AI Safety Culture Confronts Capitalism
SB1047’s veto, OpenAI’s turnover, and a constant treadmill pushing AI startups to be all too similar to big technology name brands.
AI Safety, also known as AGI Safety, is a leading philosophical position at the leading AI labs. The core idea is that the first principle taken when approaching large-scale AI systems and research projects is that AI is different. Proponents believe we cannot treat AI as we have previous technologies. They truly believe that we can build an artificial general intelligence that is creative and capable of acting beyond human constraints. This belief goes beyond marketing, but does make it easy for them to tell extremely compelling stories around their companies. They argue that we must think longer term and have vastly different (and stronger) controls.
For the first phase of AI’s development, roughly until ChatGPT’s explosion, the culture could easily be seen in decision-making, organization structures, products, and everything these companies did. The culture of AI safety is at a common crossroads seen by multiple value-informed design principles across technology — where the practical constraints of investment, markets, and regulation are sticking with their traditional methods.

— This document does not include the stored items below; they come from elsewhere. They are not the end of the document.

-- ==== Sys2Proof/Machine/Control.lean ====
section
/-! DEFINITION. Branches and jumps (05_integer_control.md R137 to R142). -/
namespace Sys2Proof.Machine
open Sys2Proof

/-- The target of a branch with a signed halfword offset from its own address (R137). -/
def branchTo (pc : VA) (o : VA) : VA := pc + (o <<< 1)

/-- A conditional branch: the next PC when its condition holds (R137). -/
def branchIf (cond : W64 → W64 → Bool) (a b : BitVec 5) (o : VA) : M (Option VA) := do
  let x ← rg a
  let y ← rg b
  let c ← cur
  pure (if cond x y then some (branchTo c.pc o) else none)

/-- BEQ: taken when a = b (R63, R137). -/
def execBeq (a b : BitVec 5) (o : BitVec 12) : State → Out := branchG 4 (branchIf (· == ·) a b (o.signExtend 56))
/-- BNE: taken when a ≠ b (R63, R137). -/
def execBne (a b : BitVec 5) (o : BitVec 12) : State → Out := branchG 4 (branchIf (· != ·) a b (o.signExtend 56))
/-- BLT: taken when a < b, signed (R63, R137). -/
def execBlt (a b : BitVec 5) (o : BitVec 12) : State → Out := branchG 4 (branchIf BitVec.slt a b (o.signExtend 56))
/-- BGE: taken when a ≥ b, signed (R63, R137). -/
def execBge (a b : BitVec 5) (o : BitVec 12) : State → Out := branchG 4 (branchIf (fun x y => !x.slt y) a b (o.signExtend 56))
/-- BLTN: taken when a < b, unsigned (R63, R137). -/
def execBltn (a b : BitVec 5) (o : BitVec 12) : State → Out := branchG 4 (branchIf BitVec.ult a b (o.signExtend 56))
/-- BGEN: taken when a ≥ b, unsigned (R63, R137). -/
def execBgen (a b : BitVec 5) (o : BitVec 12) : State → Out := branchG 4 (branchIf (fun x y => !x.ult y) a b (o.signExtend 56))
/-- JAL: links the next address, then jumps (R138). -/
def execJal (d : BitVec 5) (o : BitVec 20) : State → Out := branchG 4 do
  let c ← cur
  wg d (c.pc.setWidth 64 + 4)
  pure (some (branchTo c.pc (o.signExtend 56)))
/-- JALR: an odd target traps, and nothing else happens; else it links and jumps (R139). -/
def execJalr (d a : BitVec 5) (i : BitVec 12) : State → Out := branchG 4 do
  let x ← rg a
  let t : VA := (x + sext12 i).setWidth 56
  claim (.g d)
  trapIf (t.getLsbD 0) 0x03 (t.setWidth 64)
  let c ← cur
  wg d (c.pc.setWidth 64 + 4)
  pure (some t)
/-- BEQ.H (R142). -/
def execBeqH (d a : BitVec 3) (i : BitVec 5) : State → Out := branchG 2 (branchIf (· == ·) (hreg a) (hreg d) (i.signExtend 56))
/-- BNE.H (R142). -/
def execBneH (d a : BitVec 3) (i : BitVec 5) : State → Out := branchG 2 (branchIf (· != ·) (hreg a) (hreg d) (i.signExtend 56))

end Sys2Proof.Machine
end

There have been countless articles and reports in recent weeks about turmoil at OpenAI, with key employees and co-founders disagreeing on direction, speaking out against decisions, leaving, and all the normal sounds here. While turnover at mature startups is normal given the long life cycle required to reach IPO, the inflammatory nature of it is not. The Wall Street Journal and The Information both recently covered the high-profile exits, highlighting safety vs. product debates, failed courting of people to return, and many more extreme oddities.
Much of the recent events feel like mirrors of the high-profile firings of AI Ethics researchers from Google in 2020. At this point, Google was already a mature company, so firing may have been the only way to correct corporate goals and power dynamics. In startups, until leaving, vocal researchers have their say until they just can’t anymore. For most of OpenAI’s existence, something like 20% of compute could’ve gone to safety work (as was promised to OpenAI’s super-alignment team, but as capital investments grow and competition blooms, this can no longer be kept. One of OpenAI’s many controversies was then superalignment lead Jan Leike said “I resigned” after high-profile disagreements with leadership.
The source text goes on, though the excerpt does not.